HAMP’s momentum appears to be slowing, as permanent modification growth slows and the number of trial modifications decreases more sharply. Chicago region permanent loan modifications rose by 9 percent from June to July, compared to 15 percent growth from May to June and 17 percent growth from April to May (see charts A and B). Regional trial modifications fell by 30 percent from June to July, which is the third month in a row of month-over-month losses above 20 percent. Total modification activity in the Chicago region fell by 9 percent from June to July.

Similar trends can be seen nationally. Trial modifications also dropped by 30 percent from June to July, and permanent modifications grew by 8 percent—slightly less than the 9 percent growth in the Chicago region. Nationally, total modification activity fell by 10 percent from June to July.

As we noted in past months, the falling numbers of active modifications are likely due in part to the fact that many servicers did not require full income documentation before starting a trial modification; borrowers who do not qualify based on income are now being dropped from the program. Additionally, Treasury now requires that all servicers collect full income documentation before starting a trial modification, likely slowing the rate of new trial modifications.


Compared to the 10 metropolitan areas with the highest HAMP activity, Chicago is fifth in terms of percentage of all active HAMP modifications that are permanent, with permanent modifications comprising 63.2 percent of all active modifications. This is higher than the national average of 62.2 percent of all active modifications being permanent (see charts C and D below).
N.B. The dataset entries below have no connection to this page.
/-- LOAD ELEMENT taken in a sound list: a field out of range is BAD_FIELD, an item not in the list NO_SUCH_ITEM, a
new ID in an item of 16 or a pool of 256 STORE_FULL, each leaving everything but the port. Otherwise DONE with its
state: the element has the fields of the request, its ready flag clear; the item's other elements and the other
items stay. With two free entries: off the air and not in standby it is IDLE; in the STANDBY item a primable one is
SCHEDULED with a PRIME at now + 1 and any other IDLE; in the ON_AIR item one due before now is SKIPPED, in a held
item one is HELD with what is left to its due, at least 1, and else it has a GO as its due (now + 1 for now) and
pre-roll allow. -/
def Obligations.LoadElement : Prop :=
  ∀ (item : ItemId) (element anchor : Byte) (offset : BitVec 16) (preRoll needsReady target : Byte) (duration : BitVec 16)
      (takeOff : Byte) (s : State), s.portReady → s.runListSound →
    let bad := item = 0 ∨ item = 0xFFFF ∨ element = 0 ∨ 16 < element.toNat ∨ 1 < anchor.toNat ∨ 1 < needsReady.toNat ∨
      1 < takeOff.toNat ∨ ¬(target.toNat ≤ 8 ∨ 16 ≤ target.toNat ∧ target.toNat ≤ 23)
    ∃ t, exec (.loadElement item element anchor offset preRoll needsReady target duration takeOff) s = .next t ∧
      (bad → s.sameButPort t ∧ t.offers 0x05 .badField []) ∧
      (¬bad → s.findItem item = none → s.sameButPort t ∧ t.offers 0x05 .noSuchItem []) ∧
      ∀ x, ¬bad → s.findItem item = some x →
        let full := (∀ e ∈ x.elements, e.id ≠ element.toNat) ∧ (x.elements.length = 16 ∨ poolUsed s.rls.items = 256)
        (full → s.sameButPort t ∧ t.offers 0x05 .storeFull []) ∧
        (¬full → ∃ y e, t.findItem item = some y ∧ t.offers 0x05 .done [e.state.code] ∧ t.recomputed ∧ t.tke = s.tke ∧
          s.sameOutside t ∧ s.otherItems t (some item) none ∧ y.state = x.state ∧ y.duration = x.duration ∧
          (∀ z, z.id ≠ element.toNat → (z ∈ y.elements ↔ z ∈ x.elements)) ∧
          (∀ z, z ∈ y.elements ∧ z.id = element.toNat ↔ z = e) ∧
          e.anchor = (if anchor = 1 then .ending else .start) ∧ e.offset = offset.toNat ∧ e.preRoll = preRoll.toNat ∧
          e.needsReady = decide (needsReady = 1) ∧ e.ready = false ∧ e.target.code = target ∧
          e.duration = duration.toNat ∧ e.takeOff = (if takeOff = 1 then .force else .cancel) ∧ e.primeFrame = none ∧
          (s.fsc.queue.length ≤ 30 →
            (x.state ≠ .standby → x.state ≠ .onAir → e.state = .idle ∧ e.late = 0 ∧ e.remainder = none) ∧
            (x.state = .standby → e.state = (if preRoll = 0 then .idle else .scheduled) ∧
              (preRoll ≠ 0 → (⟨s.now + 1, .prime, item, element.toNat⟩ : FireEntry) ∈ t.fsc.queue)) ∧
            ∀ S, x.state = .onAir → x.airStart = some S →
              let D : Count := if anchor = 1 then S + BitVec.ofNat 32 (x.duration - offset.toNat)
                else S + BitVec.ofNat 32 offset.toNat
              let D' : Count := if D = s.now then s.now + 1 else D
              (Count.before D s.now = true → e.state = .skipped ∧ e.late = 0 ∧
                ∀ g ∈ t.fsc.queue, g.item = item → g.element = element.toNat → ∀ z ∈ x.elements, z.id ≠ element.toNat) ∧
              (Count.before D s.now = false → x.held = true → e.state = .held ∧
                e.remainder = some (max 1 (Count.diff s.now D).toNat)) ∧
              (Count.before D s.now = false → x.held = false → e.state = .scheduled ∧
                (⟨goFrame preRoll.toNat (s.now + 1) D', .go, item, element.toNat⟩ : FireEntry) ∈ t.fsc.queue)))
However, within the context of continually decreasing numbers of active modifications, this ratio does not indicate how well metropolitan regions are performing in terms of converting trial to permanent modifications. For instance, more than 16,000 modifications in the Chicago region have been cancelled since the February peak of 51,301 active modifications. The ratio of permanent to all active trial modifications continues to increase by virtue of the decreasing number of all active modifications. Since Treasury does not currently release regional data on all modifications that have been started (including those that have been cancelled), we cannot accurately assess the Chicago region’s conversion rate.


The Treasury data reports that 60 percent of borrowers with permanent modifications listed “loss of income” as their reason for hardship. Even after modification, 64 percent of the median permanent modification borrower’s income goes to servicing debts, including mortgage, automobile, and credit card payments (this number was 80 percent before modification). The average HAMP borrower owes 50 percent more on their home than it is worth in the market. These figures are likely equally or more severe for those homeowners who were dropped from the program or did not qualify for HAMP in the first place.

It’s clear that, while HAMP has helped thousands of homeowners save their home and achieve an affordable monthly payment, it is not enough to prevent the large number of foreclosures triggered by unemployment and underwater home values. Widespread principal reduction and assistance for unemployed homeowners will be crucial to making a dent in foreclosure crisis.